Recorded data

□ □ □ □ □

-- ==== Sys2Proof/Laws/Ops.lean ====
section
/-!
SUPPORT. What each shared operation leaves of the device: one law for each field.
-/
namespace Sys2Proof.Machine

-- One proof at a time: proofs in parallel would all wait, each in a thread of its own, for the equation of one definition.
set_option Elab.async false

variable (d : Dev)

/-! ## Folds -/

/-- What every step of a fold keeps, the fold keeps. -/
theorem foldl_keep {α β γ : Type} (g : α → γ) (f : α → β → α) (h : ∀ a b, g (f a b) = g a) (l : List β) (a : α) :
    g (l.foldl f a) = g a := by
  induction l generalizing a with
  | nil => rfl
  | cons b l ih => rw [List.foldl_cons, ih, h]

/-! ## draw -/

@[simp] theorem Dev.draw_now  : (d.draw).2.now = d.now := by
  rfl
@[simp] theorem Dev.draw_skew  : (d.draw).2.skew = d.skew := by
  rfl
@[simp] theorem Dev.draw_power  : (d.draw).2.power = d.power := by
  rfl
@[simp] theorem Dev.draw_dies  : (d.draw).2.dies = d.dies := by
  rfl
@[simp] theorem Dev.draw_cap  : (d.draw).2.cap = d.cap := by
  rfl
@[simp] theorem Dev.draw_host  : (d.draw).2.host = d.host := by
  rfl
@[simp] theorem Dev.draw_blocks  : (d.draw).2.blocks = d.blocks := by
  rfl
@[simp] theorem Dev.draw_ringSel  : (d.draw).2.ringSel = d.ringSel := by
  rfl
@[simp] theorem Dev.draw_epochClaim  : (d.draw).2.epochClaim = d.epochClaim := by
  rfl
@[simp] theorem Dev.draw_epochSlot  : (d.draw).2.epochSlot = d.epochSlot := by
  rfl
@[simp] theorem Dev.draw_rings  : (d.draw).2.rings = d.rings := by
  rfl
@[simp] theorem Dev.draw_tallies  : (d.draw).2.tallies = d.tallies := by
  rfl
@[simp] theorem Dev.draw_claims  : (d.draw).2.claims = d.claims := by
  rfl
@[simp] theorem Dev.draw_frames  : (d.draw).2.frames = d.frames := by
  rfl
@[simp] theorem Dev.draw_objects  : (d.draw).2.objects = d.objects := by
  rfl
@[simp] theorem Dev.draw_hoist  : (d.draw).2.hoist = d.hoist := by
  rfl
@[simp] theorem Dev.draw_health  : (d.draw).2.health = d.health := by
  rfl
@[simp] theorem Dev.draw_store  : (d.draw).2.store = d.store := by
  rfl
@[simp] theorem Dev.draw_mbx  : (d.draw).2.mbx = d.mbx := by
  rfl
@[simp] theorem Dev.draw_sec  : (d.draw).2.sec = d.sec := by
  rfl
@[simp] theorem Dev.draw_ports  : (d.draw).2.ports = d.ports := by
  rfl
@[simp] theorem Dev.draw_routing  : (d.draw).2.routing = d.routing := by
  rfl
@[simp] theorem Dev.draw_xbar  : (d.draw).2.xbar = d.xbar := by
  rfl
@[simp] theorem Dev.draw_coll  : (d.draw).2.coll = d.coll := by
  rfl
@[simp] theorem Dev.draw_time  : (d.draw).2.time = d.time := by
  rfl
@[simp] theorem Dev.draw_evt  : (d.draw).2.evt = d.evt := by
  rfl
@[simp] theorem Dev.draw_shuttle  : (d.draw).2.shuttle = d.shuttle := by
  rfl
@[simp] theorem Dev.draw_dozeAborted  : (d.draw).2.dozeAborted = d.dozeAborted := by
  rfl
@[simp] theorem Dev.draw_fixedBits  : (d.draw).2.fixedBits = d.fixedBits := by
  rfl
@[simp] theorem Dev.draw_fixedPace  : (d.draw).2.fixedPace = d.fixedPace := by
  rfl
@[simp] theorem Dev.draw_started  : (d.draw).2.started = d.started := by
  rfl
@[simp] theorem Dev.draw_turns  : (d.draw).2.turns = d.turns := by
  rfl
@[simp] theorem Dev.draw_capGen  : (d.draw).2.capGen = d.capGen := by
  rfl
@[simp] theorem Dev.draw_capFinal  : (d.draw).2.capFinal = d.capFinal := by
  rfl
@[simp] theorem Dev.draw_capTick  : (d.draw).2.capTick = d.capTick := by
  rfl
@[simp] theorem Dev.draw_out  : (d.draw).2.out = d.out := by
  rfl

□ □ □ □ □

§ **WORK REQUIRED**: After locating the line that contains "variable (d : Dev)", please copy exactly every line from the start of the records through it, and nothing else.

§ **TASK SOLUTION**:
-- ==== Sys2Proof/Laws/Ops.lean ====
section
/-!
SUPPORT. What each shared operation leaves of the device: one law for each field.
-/
namespace Sys2Proof.Machine

-- One proof at a time: proofs in parallel would all wait, each in a thread of its own, for the equation of one definition.
set_option Elab.async false

variable (d : Dev)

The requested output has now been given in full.